**AIM OF THE EXERCISE**
Reproduce the entries below exactly, but only from the line containing "grp1 0x7 0x0" to the line containing "grp1 0x20 0x0 0xFFFF 0 2, grp1", inclusive.

**DATA SUPPLIED**
◇ ◇ ◇ ◇ ◇
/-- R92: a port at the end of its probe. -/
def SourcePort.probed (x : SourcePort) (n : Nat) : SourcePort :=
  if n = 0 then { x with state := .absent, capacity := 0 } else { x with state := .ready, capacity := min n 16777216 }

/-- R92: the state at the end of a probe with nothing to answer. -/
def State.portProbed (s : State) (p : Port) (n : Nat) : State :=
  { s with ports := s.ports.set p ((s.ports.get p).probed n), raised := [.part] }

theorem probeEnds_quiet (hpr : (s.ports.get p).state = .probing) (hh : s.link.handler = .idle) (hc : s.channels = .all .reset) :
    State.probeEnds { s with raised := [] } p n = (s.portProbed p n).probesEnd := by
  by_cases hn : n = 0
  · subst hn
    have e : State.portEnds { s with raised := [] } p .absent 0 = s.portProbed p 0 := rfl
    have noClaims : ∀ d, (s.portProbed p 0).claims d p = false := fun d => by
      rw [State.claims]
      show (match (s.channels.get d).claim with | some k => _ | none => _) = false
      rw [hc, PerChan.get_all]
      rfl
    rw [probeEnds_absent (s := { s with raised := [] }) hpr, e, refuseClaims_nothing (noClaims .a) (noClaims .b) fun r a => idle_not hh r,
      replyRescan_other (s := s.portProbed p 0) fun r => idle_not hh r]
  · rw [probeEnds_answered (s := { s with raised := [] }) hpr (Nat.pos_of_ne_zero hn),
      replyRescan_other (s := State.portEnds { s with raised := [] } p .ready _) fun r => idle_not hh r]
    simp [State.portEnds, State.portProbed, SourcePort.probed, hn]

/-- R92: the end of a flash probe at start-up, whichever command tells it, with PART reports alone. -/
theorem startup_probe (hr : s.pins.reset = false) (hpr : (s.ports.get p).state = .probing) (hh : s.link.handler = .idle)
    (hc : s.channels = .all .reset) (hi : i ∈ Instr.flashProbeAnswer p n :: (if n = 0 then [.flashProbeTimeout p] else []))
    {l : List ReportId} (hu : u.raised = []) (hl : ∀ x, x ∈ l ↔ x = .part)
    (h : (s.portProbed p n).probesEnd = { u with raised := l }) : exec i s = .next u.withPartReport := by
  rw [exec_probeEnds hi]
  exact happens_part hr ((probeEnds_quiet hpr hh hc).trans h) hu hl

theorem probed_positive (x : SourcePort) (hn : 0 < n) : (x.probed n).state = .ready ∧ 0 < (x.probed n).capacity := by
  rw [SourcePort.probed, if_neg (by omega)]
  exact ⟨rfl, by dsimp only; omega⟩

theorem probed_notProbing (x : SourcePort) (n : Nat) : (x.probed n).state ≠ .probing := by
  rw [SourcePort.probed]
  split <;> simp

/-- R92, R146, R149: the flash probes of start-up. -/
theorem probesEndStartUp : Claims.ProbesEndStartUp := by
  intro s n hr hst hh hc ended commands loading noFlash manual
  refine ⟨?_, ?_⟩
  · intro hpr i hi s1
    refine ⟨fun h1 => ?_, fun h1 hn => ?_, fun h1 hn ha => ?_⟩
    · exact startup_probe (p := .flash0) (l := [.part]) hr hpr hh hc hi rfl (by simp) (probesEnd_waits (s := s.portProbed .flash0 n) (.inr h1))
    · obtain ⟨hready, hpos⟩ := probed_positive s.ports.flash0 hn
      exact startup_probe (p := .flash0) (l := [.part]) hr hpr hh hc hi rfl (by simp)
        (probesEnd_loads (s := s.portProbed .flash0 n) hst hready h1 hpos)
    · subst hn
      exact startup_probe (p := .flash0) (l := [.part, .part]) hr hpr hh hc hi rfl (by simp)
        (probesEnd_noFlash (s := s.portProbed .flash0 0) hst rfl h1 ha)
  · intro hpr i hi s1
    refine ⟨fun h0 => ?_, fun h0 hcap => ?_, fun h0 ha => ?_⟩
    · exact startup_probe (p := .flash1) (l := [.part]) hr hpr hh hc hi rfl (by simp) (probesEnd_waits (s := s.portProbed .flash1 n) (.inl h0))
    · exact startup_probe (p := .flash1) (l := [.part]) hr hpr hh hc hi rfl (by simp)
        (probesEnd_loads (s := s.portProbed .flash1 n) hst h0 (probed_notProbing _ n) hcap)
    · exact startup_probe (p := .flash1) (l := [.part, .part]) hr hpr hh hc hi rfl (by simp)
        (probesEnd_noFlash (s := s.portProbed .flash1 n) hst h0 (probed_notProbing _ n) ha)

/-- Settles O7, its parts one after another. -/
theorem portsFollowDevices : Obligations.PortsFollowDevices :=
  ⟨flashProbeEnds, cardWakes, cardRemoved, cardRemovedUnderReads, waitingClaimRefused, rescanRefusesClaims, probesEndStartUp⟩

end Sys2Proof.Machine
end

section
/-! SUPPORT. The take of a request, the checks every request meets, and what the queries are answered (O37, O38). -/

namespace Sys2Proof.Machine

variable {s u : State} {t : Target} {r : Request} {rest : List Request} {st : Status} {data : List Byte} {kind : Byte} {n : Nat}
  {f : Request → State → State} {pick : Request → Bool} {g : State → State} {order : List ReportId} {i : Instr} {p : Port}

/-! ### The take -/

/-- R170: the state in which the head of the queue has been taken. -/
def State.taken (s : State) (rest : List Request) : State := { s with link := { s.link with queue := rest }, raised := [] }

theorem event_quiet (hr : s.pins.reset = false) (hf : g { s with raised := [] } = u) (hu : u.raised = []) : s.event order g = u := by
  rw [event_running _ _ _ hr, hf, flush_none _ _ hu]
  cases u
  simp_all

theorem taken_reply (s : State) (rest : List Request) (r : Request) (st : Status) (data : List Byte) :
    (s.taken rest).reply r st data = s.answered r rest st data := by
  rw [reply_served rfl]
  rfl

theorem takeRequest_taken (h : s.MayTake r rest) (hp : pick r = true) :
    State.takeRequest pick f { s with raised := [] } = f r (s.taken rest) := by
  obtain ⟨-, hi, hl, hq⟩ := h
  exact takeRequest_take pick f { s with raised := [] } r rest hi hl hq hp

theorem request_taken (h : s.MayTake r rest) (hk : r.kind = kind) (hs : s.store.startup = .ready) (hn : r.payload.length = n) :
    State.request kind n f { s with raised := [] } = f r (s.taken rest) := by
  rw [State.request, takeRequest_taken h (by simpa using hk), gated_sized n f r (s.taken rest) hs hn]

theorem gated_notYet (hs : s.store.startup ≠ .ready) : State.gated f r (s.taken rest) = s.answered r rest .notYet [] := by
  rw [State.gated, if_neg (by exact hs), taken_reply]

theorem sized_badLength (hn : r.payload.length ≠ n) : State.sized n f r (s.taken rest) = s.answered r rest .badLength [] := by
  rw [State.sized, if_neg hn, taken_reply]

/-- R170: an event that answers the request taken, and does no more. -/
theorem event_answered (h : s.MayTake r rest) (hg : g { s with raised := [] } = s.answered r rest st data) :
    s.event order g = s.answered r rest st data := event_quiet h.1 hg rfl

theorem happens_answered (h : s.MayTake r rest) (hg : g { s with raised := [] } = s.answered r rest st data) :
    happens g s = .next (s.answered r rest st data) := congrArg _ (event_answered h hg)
◇ ◇ ◇ ◇ ◇
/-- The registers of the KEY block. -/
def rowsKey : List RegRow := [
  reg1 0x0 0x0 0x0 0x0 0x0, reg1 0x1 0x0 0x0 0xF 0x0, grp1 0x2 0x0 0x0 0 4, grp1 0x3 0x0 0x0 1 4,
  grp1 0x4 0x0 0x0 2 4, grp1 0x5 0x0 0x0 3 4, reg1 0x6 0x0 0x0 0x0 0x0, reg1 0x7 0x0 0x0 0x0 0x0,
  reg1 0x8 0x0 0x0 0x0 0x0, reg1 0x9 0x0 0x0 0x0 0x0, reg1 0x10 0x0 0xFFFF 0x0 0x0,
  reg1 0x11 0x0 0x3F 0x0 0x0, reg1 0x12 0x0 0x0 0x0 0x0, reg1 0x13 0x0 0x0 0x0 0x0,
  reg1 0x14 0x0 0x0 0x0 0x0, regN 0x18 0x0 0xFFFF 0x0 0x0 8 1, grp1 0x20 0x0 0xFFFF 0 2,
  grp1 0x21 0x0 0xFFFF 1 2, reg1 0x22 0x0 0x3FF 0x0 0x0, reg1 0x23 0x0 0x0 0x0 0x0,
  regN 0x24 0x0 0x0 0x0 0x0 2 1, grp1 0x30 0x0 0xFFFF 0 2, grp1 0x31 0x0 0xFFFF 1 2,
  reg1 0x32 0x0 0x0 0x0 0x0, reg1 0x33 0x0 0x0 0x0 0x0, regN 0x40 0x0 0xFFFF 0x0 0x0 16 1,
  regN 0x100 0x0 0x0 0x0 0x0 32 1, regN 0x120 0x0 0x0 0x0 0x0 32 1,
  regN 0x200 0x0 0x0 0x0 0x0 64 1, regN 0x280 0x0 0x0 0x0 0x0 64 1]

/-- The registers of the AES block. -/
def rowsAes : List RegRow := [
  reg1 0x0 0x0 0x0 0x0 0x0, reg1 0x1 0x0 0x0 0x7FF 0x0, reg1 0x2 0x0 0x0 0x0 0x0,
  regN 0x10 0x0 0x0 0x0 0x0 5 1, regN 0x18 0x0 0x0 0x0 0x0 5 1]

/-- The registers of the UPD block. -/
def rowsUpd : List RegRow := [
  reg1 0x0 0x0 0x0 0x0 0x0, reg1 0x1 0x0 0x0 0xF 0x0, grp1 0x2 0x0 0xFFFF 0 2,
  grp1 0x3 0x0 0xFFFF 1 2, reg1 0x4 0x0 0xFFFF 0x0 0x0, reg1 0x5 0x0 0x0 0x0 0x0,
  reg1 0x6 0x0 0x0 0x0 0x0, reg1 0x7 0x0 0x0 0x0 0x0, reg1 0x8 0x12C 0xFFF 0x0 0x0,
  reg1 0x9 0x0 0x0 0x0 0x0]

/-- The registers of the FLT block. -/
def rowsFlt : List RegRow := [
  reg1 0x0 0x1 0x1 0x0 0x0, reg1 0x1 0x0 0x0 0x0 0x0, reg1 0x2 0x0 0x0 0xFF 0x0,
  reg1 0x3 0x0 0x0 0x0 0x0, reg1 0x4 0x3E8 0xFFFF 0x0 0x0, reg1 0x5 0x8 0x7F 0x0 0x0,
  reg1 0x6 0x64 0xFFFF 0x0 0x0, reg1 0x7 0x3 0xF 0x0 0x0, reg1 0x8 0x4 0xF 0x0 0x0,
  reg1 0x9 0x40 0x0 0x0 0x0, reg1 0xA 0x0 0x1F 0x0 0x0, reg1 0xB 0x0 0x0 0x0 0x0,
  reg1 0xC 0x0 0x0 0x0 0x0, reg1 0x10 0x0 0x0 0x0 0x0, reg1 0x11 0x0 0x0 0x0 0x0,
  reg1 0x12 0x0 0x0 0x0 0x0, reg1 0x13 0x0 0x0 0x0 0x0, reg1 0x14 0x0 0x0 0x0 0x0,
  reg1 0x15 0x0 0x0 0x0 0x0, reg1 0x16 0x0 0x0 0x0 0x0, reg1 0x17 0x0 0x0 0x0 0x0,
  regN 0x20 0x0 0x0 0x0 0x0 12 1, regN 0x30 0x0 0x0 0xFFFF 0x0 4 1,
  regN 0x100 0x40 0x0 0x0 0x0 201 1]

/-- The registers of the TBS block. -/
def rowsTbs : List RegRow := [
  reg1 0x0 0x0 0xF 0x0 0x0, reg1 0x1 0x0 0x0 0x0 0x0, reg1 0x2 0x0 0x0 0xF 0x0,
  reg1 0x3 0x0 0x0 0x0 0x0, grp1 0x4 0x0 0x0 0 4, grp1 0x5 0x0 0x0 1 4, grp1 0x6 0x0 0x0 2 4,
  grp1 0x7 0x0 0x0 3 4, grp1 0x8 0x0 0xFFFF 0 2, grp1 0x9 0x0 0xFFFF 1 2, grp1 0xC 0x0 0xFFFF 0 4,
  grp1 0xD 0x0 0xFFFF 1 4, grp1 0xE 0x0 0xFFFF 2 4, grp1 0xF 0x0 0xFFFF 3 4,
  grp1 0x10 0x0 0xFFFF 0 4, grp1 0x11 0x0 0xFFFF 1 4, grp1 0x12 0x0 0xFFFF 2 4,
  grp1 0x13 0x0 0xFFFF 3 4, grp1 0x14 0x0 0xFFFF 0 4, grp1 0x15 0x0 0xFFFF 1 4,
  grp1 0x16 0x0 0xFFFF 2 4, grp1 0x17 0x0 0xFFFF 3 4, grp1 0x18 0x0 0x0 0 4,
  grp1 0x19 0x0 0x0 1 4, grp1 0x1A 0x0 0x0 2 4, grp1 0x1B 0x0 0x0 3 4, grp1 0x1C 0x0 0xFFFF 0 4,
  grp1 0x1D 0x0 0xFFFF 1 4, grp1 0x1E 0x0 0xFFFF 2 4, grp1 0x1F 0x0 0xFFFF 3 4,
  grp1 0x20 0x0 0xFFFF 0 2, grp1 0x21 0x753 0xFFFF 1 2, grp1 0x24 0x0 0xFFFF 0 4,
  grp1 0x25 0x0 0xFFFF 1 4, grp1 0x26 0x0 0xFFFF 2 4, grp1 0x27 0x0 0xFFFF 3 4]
◇ ◇ ◇ ◇ ◇
**EXERCISE ANSWER**
  grp1 0x7 0x0 0x0 3 4, grp1 0x8 0x0 0xFFFF 0 2, grp1 0x9 0x0 0xFFFF 1 2, grp1 0xC 0x0 0xFFFF 0 4,
  grp1 0xD 0x0 0xFFFF 1 4, grp1 0xE 0x0 0xFFFF 2 4, grp1 0xF 0x0 0xFFFF 3 4,
  grp1 0x10 0x0 0xFFFF 0 4, grp1 0x11 0x0 0xFFFF 1 4, grp1 0x12 0x0 0xFFFF 2 4,
  grp1 0x13 0x0 0xFFFF 3 4, grp1 0x14 0x0 0xFFFF 0 4, grp1 0x15 0x0 0xFFFF 1 4,
  grp1 0x16 0x0 0xFFFF 2 4, grp1 0x17 0x0 0xFFFF 3 4, grp1 0x18 0x0 0x0 0 4,
  grp1 0x19 0x0 0x0 1 4, grp1 0x1A 0x0 0x0 2 4, grp1 0x1B 0x0 0x0 3 4, grp1 0x1C 0x0 0xFFFF 0 4,
  grp1 0x1D 0x0 0xFFFF 1 4, grp1 0x1E 0x0 0xFFFF 2 4, grp1 0x1F 0x0 0xFFFF 3 4,
  grp1 0x20 0x0 0xFFFF 0 2, grp1 0x21 0x753 0xFFFF 1 2, grp1 0x24 0x0 0xFFFF 0 4,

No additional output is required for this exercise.